= Zalman of Sankt Goar =

15th-century Ashkenazi Jewish rabbi and chronicler

Zalman of Sankt Goar (or Salman of St. Goar; Eleazar ben Jacob) was a 15th-century Ashkenazi Jewish rabbi and chronicler from Sankt Goar in the Rhineland of Germany. A student and secretary of Yaqob ben Moses ha-Levi Molin, also known as Maharil, he was the author of the chronicle Gilgul bne Hushim (Course of the Events of the Sons of the Rushing), a Jewish perspective on the Hussite movement in Bohemia in the early 15th century, and Minhagei Maharil on the teachings of his mentor, which was published some time after his teacher's death. He wrote that he was a descendant of Asher ha-Levi and Isaac ben Eliezer Halevi. He was descended from a line of liturgical poets. He was the synagogue beadle in Mainz. Later on he may have moved to Italy.

His Gilgul reflects the Jewish collective memory of the Crusades, and focuses on the events of 1421 when threats to Jewish life took place amidst the battle of Žatec during the Hussite Wars. Zalman wrote that the Hussites attacked and burned churches, killing and torturing the clergy. Zalman started writing before 1427 and finished in 1454. The chronicle portrays Avigdor Kara preceding Jan Hus at the court of king Wenzel and includes popular lore and stories about Hus. It also covers events such as the burning of Hus in 1415, military advances in 1430 and the council at Basel in 1434.
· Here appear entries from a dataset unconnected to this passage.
-- ==== Sys2Proof/Machine/Ops.lean ====
section
/-!
DEFINITION. Shared operations on the state: units, dictionary values, counters, the address map, memory with its poison
marks and error code, events and trace.
-/

namespace Sys2Proof.Machine

open Sys2Proof

/-! ## Units -/

/-- Core c. -/
def State.core (s : State) (c : Nat) : Core := Map.get s.cores c { }

/-- Core c changed. -/
def State.updCore (s : State) (c : Nat) (f : Core → Core) : State :=
  { s with cores := Map.upd s.cores c { } f }

/-- Context x of core c. -/
def State.ctx (s : State) (c x : Nat) : Ctx := Map.get (s.core c).ctxs x { }

/-- Context x of core c changed. -/
def State.updCtx (s : State) (c x : Nat) (f : Ctx → Ctx) : State :=
  s.updCore c (fun k => { k with ctxs := Map.upd k.ctxs x { } f })

/-- Cluster k. -/
def State.cluster (s : State) (k : Nat) : Cluster := Map.get s.clusters k { }

/-- Cluster k changed. -/
def State.updCluster (s : State) (k : Nat) (f : Cluster → Cluster) : State :=
  { s with clusters := Map.upd s.clusters k { } f }

/-- Roll Call wire w. -/
def State.wire (s : State) (w : Nat) : Wire := Map.get s.wires w { }

/-- Wire w changed. -/
def State.updWire (s : State) (w : Nat) (f : Wire → Wire) : State :=
  { s with wires := Map.upd s.wires w { } f }

/-- Memory channel controller n. -/
def State.mcc (s : State) (n : Nat) : Mcc := Map.get s.sys.mccs n { }

/-- MCC n changed. -/
def State.updMcc (s : State) (n : Nat) (f : Mcc → Mcc) : State :=
  { s with sys := { s.sys with mccs := Map.upd s.sys.mccs n { } f } }

/-- Link port n. -/
def State.port (s : State) (n : Nat) : Port := Map.get s.ports n { }

/-- Link port n changed. -/
def State.updPort (s : State) (n : Nat) (f : Port → Port) : State :=
  { s with ports := Map.upd s.ports n { } f }

/-- Hall Pass n. -/
def State.pass (s : State) (n : Nat) : Pass := Map.get s.remote.passes n { }

/-- Hall Pass n changed. -/
def State.updPass (s : State) (n : Nat) (f : Pass → Pass) : State :=
  { s with remote := { s.remote with passes := Map.upd s.remote.passes n { } f } }

/-- Descriptor of sequence n. -/
def State.desc (s : State) (n : Nat) : Desc := Map.get s.charts.seqs n { }

/-- Descriptor of sequence n changed. -/
def State.updDesc (s : State) (n : Nat) (f : Desc → Desc) : State :=
  { s with charts := { s.charts with seqs := Map.upd s.charts.seqs n { } f } }

/-- A core that the fuse enables (R13). -/
def State.coreFused (s : State) (c : Nat) : Bool := c < 32 && s.fuses.coreMask.getLsbD c

/-- A core that exists for accesses: enabled by fuse and neither it nor its cluster gated (R13, R450). -/
def State.corePresent (s : State) (c : Nat) : Bool :=
  s.coreFused c && !(s.core c).gated && !(s.cluster (c / 8)).gated

/-- A cluster that exists: some core enabled, and not gated (R13, R450). -/
def State.clusterPresent (s : State) (k : Nat) : Bool :=
  (List.range 8).any (fun i => s.coreFused (8 * k + i)) && !(s.cluster k).gated

/-- The enabled cores in increasing number. -/
def State.presentCores (s : State) : List Nat := (List.range 32).filter s.corePresent

/-- An output at the ports.
DESIGN CHOICE (notes/assumptions/76.md). -/
def State.emit (s : State) (o : Output) : State := { s with outbox := s.outbox ++ [o] }

/-! ## Dictionary values and counters -/

/-- Effective value of an entry for unit u and array position k (R385). -/
def State.ent (s : State) (n : Name) (u : Nat := 0) (k : Nat := 0) : Nat :=
  match Map.get? s.dict.eff (n.key u k) with
  | some v => v
  | none => keyDefault (n.key u k)

/-- Effective value of an entry set. -/
def State.setEnt (s : State) (n : Name) (v : Nat) (u : Nat := 0) (k : Nat := 0) : State :=
  { s with dict := { s.dict with eff := Map.put s.dict.eff (n.key u k) v } }

/-- A counter or status value that the block writes. -/
def State.cnt (s : State) (n : Name) (u : Nat := 0) (k : Nat := 0) : Nat :=
  match Map.get? s.dict.cnt (n.key u k) with
  | some v => v
  | none => keyDefault (n.key u k)

/-- A counter or status value set. -/
def State.setCnt (s : State) (n : Name) (v : Nat) (u : Nat := 0) (k : Nat := 0) : State :=
  { s with dict := { s.dict with cnt := Map.put s.dict.cnt (n.key u k) v } }

/-- All-ones value of the entry at a key (R461). -/
def keyOnes (key : Nat) : Nat :=
  match findEntry (key / 256) (key % 256) with
  | some (e, _, _) => e.typ.ones
  | none => 0xFFFFFFFFFFFFFFFF

/-- A counter increments by its event count and stops at its all-ones value (R461). -/
def State.bump (s : State) (n : Name) (u : Nat := 0) (k : Nat := 0) (by_ : Nat := 1) : State :=
  s.setCnt n (min (s.cnt n u k + by_) (keyOnes (n.key u k))) u k

/-- Per-tenant counter t of entry n, position k: kept under the entry's key shifted by the tenant (Table 19-3). -/
def tenantKey (n : Name) (t : Nat) (k : Nat := 0) : Nat := (t + 1) * 2 ^ 24 + n.key 0 k

/-- A per-tenant counter (Table 19-3). -/
def State.tnt (s : State) (n : Name) (t : Nat) (k : Nat := 0) : Nat := Map.get s.dict.cnt (tenantKey n t k) 0

/-- A per-tenant counter increments (R461, Table 19-3). -/
def State.bumpTnt (s : State) (n : Name) (t : Nat) (k : Nat := 0) (by_ : Nat := 1) : State :=
  { s with dict := { s.dict with
      cnt := Map.put s.dict.cnt (tenantKey n t k) (min (s.tnt n t k + by_) (keyOnes (n.key 0 k))) } }

/-! ## Address map (R19 to R21, R191, R324) -/

/-- What serves a block-local address (Table 1-6). -/
inductive Region where
  | hbm
  | scratch (core : Nat)
  | commons (cluster : Nat)
  | counters (core : Nat)
  | window (core ctx : Nat)
  | none
  deriving DecidableEq, Repr

/-- End of the HBM range (Table 1-6). -/
def hbmEnd : Nat := 0x024000000000
/-- Base of the scratchpads (Table 1-6). -/
def scratchBase : Nat := 0xFF0000000000
/-- Base of the Commons windows (Table 1-6). -/
def commonsBase : Nat := 0xFF0040000000
/-- Base of the counter blocks (Table 1-6). -/
def counterBase : Nat := 0xFF0080000000
/-- Base of the command windows (Table 1-6). -/
def windowBase : Nat := 0xFF00C0000000
/-- Bytes of a scratchpad (R167). -/
def scratchSize : Nat := 0xC00000

/-- Whether an offset of a counter block is listed (Table 13-2). -/
def counterOffsetOk (o : Nat) : Bool :=
  o < 0x400 || (0x1000 ≤ o && o < 0x1400) || (0x2000 ≤ o && o < 0x2008) || (0x3000 ≤ o && o < 0x3100)

/-- The region of an address and the first address after the mapped bytes that follow it in one piece (R20, R191,
R324). Every base is a multiple of its range, so an offset is a remainder. -/
def regionOf (s : State) (a : Nat) : Region × Nat :=
  if a < hbmEnd then (.hbm, hbmEnd)
  else if scratchBase ≤ a && a < scratchBase + 0x20000000 then
    let o := a % 0x20000000
    if o % 0x1000000 < scratchSize then (.scratch (o / 0x1000000), a - o % 0x1000000 + scratchSize) else (.none, a)
  else if commonsBase ≤ a && a < commonsBase + 0x8000000 then
    let o := a % 0x8000000
    let k := o / 0x2000000
    let pinned := (s.cluster k).pinWays * 0x200000
    if o % 0x2000000 < pinned then (.commons k, a - o % 0x2000000 + pinned) else (.none, a)
  else if counterBase ≤ a && a < counterBase + 0x200000 then
    let o := a % 0x10000
    if counterOffsetOk o then
      (.counters (a % 0x200000 / 0x10000),
        a - o + (if o < 0x400 then 0x400 else if o < 0x1400 then 0x1400 else if o < 0x2008 then 0x2008 else 0x3100))
    else (.none, a)
  else if windowBase ≤ a && a < windowBase + 0x100000 then
    let i := a % 0x100000 / 0x1000
    (.window (i / 8) (i % 8), windowBase + 0x100000)
  else (.none, a)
The Sefer Maharil was the primary source consulted by Moses Isserles on the customs of Ashkenaz for his glosses on Shulchan Aruch. It covers ritual and holiday practices in an annual cycle format. It was printed in Sabbionetta in 1556, with many repeat printings due to its popularity, and a modern critical edition by Shlomo Spitzer in 1989.